We have demonstrated its usefulness for several statistical applications and machine learning applications: non-negative matrix factorization, logistic regression and general linear models. We have also included a comparison of GPU and CPU performance on different matrix operations.
Before starting, please be advised that this R package is designed to have the lowest learning curve for the R user to perform algebraic operations using the GPU. Therefore, this tutorial will mostly cover procedures that will go beyond the operations that the user can already perform with R’s CPU matrices.
GPUmatrix is an R package that utilizes tensors through the torch or tensorflow packages (see Advanced Users section for more information). One or the other must be installed for the use of GPUmatrix. Both packages are hosted in CRAN and have specific installation instructions. In both cases, it is necessary to have an NVIDIA® GPU card with the latest drivers installed in order to use the packages, as well as a version of Python 3. The NVIDIA card must be compatible; please see the list of capable cards here. If there is no compatible graphics card or not graphic card at all, you can still install tensorFlow and torch, but only with the CPU version, which means that GPUmatrix will only be able to run in CPU mode.
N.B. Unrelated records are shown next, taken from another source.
theorem NearestAt.eq_of_eq {v : Nat → ℚ} (hv : StrictMono v) {x : ℚ} {p m : Nat} (h : NearestAt v x p) (hx : x = v m) :
    p = m :=
  le_antisymm (h.le_of_le hv hx.le) (h.ge_of_ge hv hx.ge)

/-! ### Rounding to an integer -/

theorem div_eq_floor_add (a : Nat) {b : Nat} (hb : 0 < b) :
    (a : ℚ) / b = (a / b : Nat) + ((a % b : Nat) : ℚ) / b := by
  have hb' : (b : ℚ) ≠ 0 := by exact_mod_cast hb.ne'
  have h : (a : ℚ) = b * (a / b : Nat) + (a % b : Nat) := by exact_mod_cast (Nat.div_add_mod a b).symm
  rw [div_eq_iff hb', add_mul, div_mul_cancel₀ _ hb', mul_comm]
  exact h

theorem frac_lt_one (a : Nat) {b : Nat} (hb : 0 < b) : ((a % b : Nat) : ℚ) / b < 1 := by
  rw [div_lt_one (by exact_mod_cast hb)]
  exact_mod_cast Nat.mod_lt a hb

/-- The quotient's whole part, or the next number where the rest is more than half. -/
theorem nearestAt_of_floor {v : Nat → ℚ} (hv : StrictMono v) {u : ℚ} (hu : 0 < u) {a b p : Nat} (hb : 0 < b) (up : Bool)
    (h0 : v p = (a / b : Nat) * u) (h1 : v (p + 1) = ((a / b : Nat) + 1) * u) (hup : up = true → b ≤ 2 * (a % b))
    (hdown : up = false → 2 * (a % b) ≤ b) : NearestAt v ((a : ℚ) / b * u) (p + if up then 1 else 0) := by
  have hb' : (0 : ℚ) < b := by exact_mod_cast hb
  have hx : (a : ℚ) / b * u - v p = ((a % b : Nat) : ℚ) / b * u := by rw [h0, div_eq_floor_add a hb]; ring
  have hy : v (p + 1) - (a : ℚ) / b * u = (1 - ((a % b : Nat) : ℚ) / b) * u := by rw [h1, div_eq_floor_add a hb]; ring
  have hlt := frac_lt_one a hb
  have hnn : 0 ≤ ((a % b : Nat) : ℚ) / b := by positivity
  refine nearestAt_of_between hv up ?_ ?_ (fun h => ?_) (fun h => ?_)
  · exact sub_nonneg.1 (hx ▸ mul_nonneg hnn hu.le)
  · exact sub_nonneg.1 (hy ▸ mul_nonneg (by linarith) hu.le)
  · have : (1 : ℚ) / 2 ≤ ((a % b : Nat) : ℚ) / b := by
      rw [div_le_div_iff₀ two_pos hb']; exact_mod_cast (by have := hup h; omega)
    rw [hx, hy]
    exact mul_le_mul_of_nonneg_right (by linarith) hu.le
  · have : ((a % b : Nat) : ℚ) / b ≤ 1 / 2 := by
      rw [div_le_div_iff₀ hb' two_pos]; exact_mod_cast (by have := hdown h; omega)
    rw [hx, hy]
    exact mul_le_mul_of_nonneg_right (by linarith) hu.le

/-- Whether `divRne` rounds up. -/
def rneUp (n d : Nat) : Bool := decide (d < 2 * (n % d) ∨ (2 * (n % d) = d ∧ n / d % 2 = 1))

theorem divRne_eq (n d : Nat) : divRne n d = n / d + if rneUp n d then 1 else 0 := by
  unfold divRne rneUp
  dsimp only
  split <;> simp_all

theorem nearestAt_divRne (n : Nat) {d : Nat} (hd : 0 < d) (k : Nat) :
    NearestAt (fun j => (j : ℚ) / 2 ^ k) ((n : ℚ) / d) (divRne (n * 2 ^ k) d) := by
  have hk : (0 : ℚ) < 2 ^ k := by positivity
  have hx : (n : ℚ) / d = ((n * 2 ^ k : Nat) : ℚ) / d * (1 / 2 ^ k) := by push_cast; field_simp
  rw [hx, divRne_eq]
  refine nearestAt_of_floor (fun a b h => by gcongr) (by positivity) hd _ (by ring) (by push_cast; ring) ?_ ?_
  · simp only [rneUp, decide_eq_true_eq]; omega
  · simp only [rneUp, decide_eq_false_iff_not]; omega

/-! ### The magnitudes of a floating-point format -/

/-- The magnitude at a place, as a rational number. -/
def placeRat (mb : Nat) (bias : Int) (p : Nat) : ℚ := fracRat (placeValue mb bias p)

/-- Place `p` is `k` steps into binade `b`: binade 0 begins at zero, a later one at its first normal number. -/
structure InBinade (mb k b : Nat) : Prop where
  top : k ≤ 2 ^ (mb + 1)
  low : b = 0 ∨ 2 ^ mb ≤ k

/-- The step of binade `b`. -/
def binadeStep (mb : Nat) (bias : Int) (b : Nat) : ℚ := 2 ^ ((b : Int) + 1 - bias - mb)

theorem binadeStep_pos (mb : Nat) (bias : Int) (b : Nat) : 0 < binadeStep mb bias b := two_zpow_pos _

theorem placeRat_subnormal {mb p : Nat} (bias : Int) (h : p < 2 ^ mb) :
    placeRat mb bias p = p * 2 ^ (1 - bias - mb) := by
  rw [placeRat, placeValue, if_pos h, fracRat_scale2, Nat.cast_one, div_one]

theorem placeRat_normal {mb p : Nat} (bias : Int) (h : 2 ^ mb ≤ p) :
    placeRat mb bias p = (2 ^ mb + (p % 2 ^ mb : Nat)) * 2 ^ (((p / 2 ^ mb : Nat) : Int) - bias - mb) := by
  rw [placeRat, placeValue, if_neg (not_lt.2 h), fracRat_scale2]
  push_cast
  rw [div_one]

/-- The magnitudes of a binade are evenly spaced, up to the first of the next one. -/
theorem placeRat_binade {mb k b : Nat} (bias : Int) (h : InBinade mb k b) :
    placeRat mb bias (k + b * 2 ^ mb) = k * binadeStep mb bias b := by
  have hpow : 2 ^ (mb + 1) = 2 ^ mb + 2 ^ mb := by ring
  have hpos : 0 < 2 ^ mb := by positivity
  obtain ⟨top, low⟩ := h
  rcases Nat.lt_or_ge k (2 ^ mb) with hk | hk
  · obtain rfl : b = 0 := low.resolve_right (not_le.2 hk)
    rw [Nat.zero_mul, Nat.add_zero, placeRat_subnormal bias hk, binadeStep]
    simp
  · rw [placeRat_normal bias (by omega), binadeStep, Nat.add_mul_mod_self_right, Nat.add_mul_div_right _ _ hpos]
    rcases Nat.lt_or_ge k (2 ^ (mb + 1)) with hk' | hk'
    · obtain ⟨j, rfl⟩ := Nat.exists_eq_add_of_le hk
      rw [Nat.add_mod_left, Nat.mod_eq_of_lt (by omega), Nat.add_div_left _ hpos, Nat.div_eq_of_lt (by omega)]
      push_cast
      ring_nf
    · obtain rfl : k = 2 ^ mb * 2 := by omega
      rw [Nat.mul_mod_right, Nat.mul_div_cancel_left _ hpos]
      have : (((2 + b : Nat) : Int) - bias - mb) = 1 + ((b : Int) + 1 - bias - mb) := by push_cast; ring
      rw [this, zpow_one_add₀ two_ne_zero]
      push_cast
      ring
The installation of TensorFlow allows the selection to install the
GPU, CPU, or both versions. This will depend on the version of
TensorFlow that we install with the install_tensorflow()
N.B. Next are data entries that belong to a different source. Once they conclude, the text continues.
-- ==== Sys2Proof/Machine/Field.lean ====
section
/-! DEFINITION. Field arithmetic in GF(2^8) (spec/40_field_arithmetic.md): the pure functions of R121 to R125 and the commands `GFMUL`,
`GFPOW` and `GFINV`. -/

namespace Sys2Proof.Machine

/-! ### The functions -/

/-- Addition and subtraction in the field (R121). -/
def gfAdd (a b : Byte) : Byte := a ^^^ b

/-- `gf_xtime`: doubling with conditional reduction by 0x1B (R122). The shift drops bit 8. -/
def gfXtime (a : Byte) : Byte :=
  if a.getLsbD 7 then (a <<< 1) ^^^ 0x1B#8 else a <<< 1

/-- The loop of `gf_mul` from bit `i` on, with `n` bits of `b` left (R123). -/
def gfMulLoop (b : Byte) : (n i : Nat) → (p a : Byte) → Byte
  | 0, _, p, _ => p
  | n + 1, i, p, a => gfMulLoop b n (i + 1) (if b.getLsbD i then p ^^^ a else p) (gfXtime a)

/-- `gf_mul`: multiplication modulo the reduction polynomial (R123). -/
def gfMul (a b : Byte) : Byte := gfMulLoop b 8 0 0#8 a

/-- The loop of `gf_pow`, one turn for each binary digit of the exponent (R124). -/
def gfPowLoop : (digits : Nat) → (r base : Byte) → (n : Nat) → Byte
  | 0, r, _, _ => r
  | d + 1, r, base, n =>
    gfPowLoop d (if n % 2 = 1 then gfMul r base else r) (gfMul base base) (n / 2)

/-- `gf_pow` by repeated squaring, with `gf_pow(a, 0) = 1` for every `a` (R124). -/
def gfPow (a : Byte) (n : Nat) : Byte := gfPowLoop (n.log2 + 1) 0x01#8 a n

/-- `gf_inv(a) = gf_pow(a, 254)`, so that `gf_inv(0) = 0` (R125). -/
def gfInv (a : Byte) : Byte := gfPow a 254

/-! ### The commands -/

/-- `GFMUL a, b`: `FR <- gf_mul(a, b)` (R128). -/
def execGfmul (a b : Byte) (m : State) : Result := .next (finishFr (gfMul a b) m)

/-- `GFPOW a, n`: `FR <- gf_pow(a, n)` (R129). -/
def execGfpow (a n : Byte) (m : State) : Result := .next (finishFr (gfPow a n.toNat) m)

/-- `GFINV a`: `FR <- gf_inv(a)`, no error for `a = 0` (R130). -/
def execGfinv (a : Byte) (m : State) : Result := .next (finishFr (gfInv a) m)

end Sys2Proof.Machine
end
function. The mode in which the tensors are created using GPUmatrix, if
we choose to use TensorFlow, will depend on the installation mode. The
options to switch from CPU to GPU are not enabled when using GPUmatrix
with TensorFlow for this precise reason. To install the GPU version, it
is not necessary to specify the version since if it detects that the
CUDA dependencies are met, it will automatically install using the
GPU mode. If you want to install the CPU version, you need to specify it
as follows:
install_tensorflow(version="nightly-cpu")
Once the dependencies for Torch or TensorFlow are installed, the GPUmatrix package, being a package hosted on CRAN, can be easily installed using:
Alternatively, it is possible to install the package from GitHub ot get the last version of the package.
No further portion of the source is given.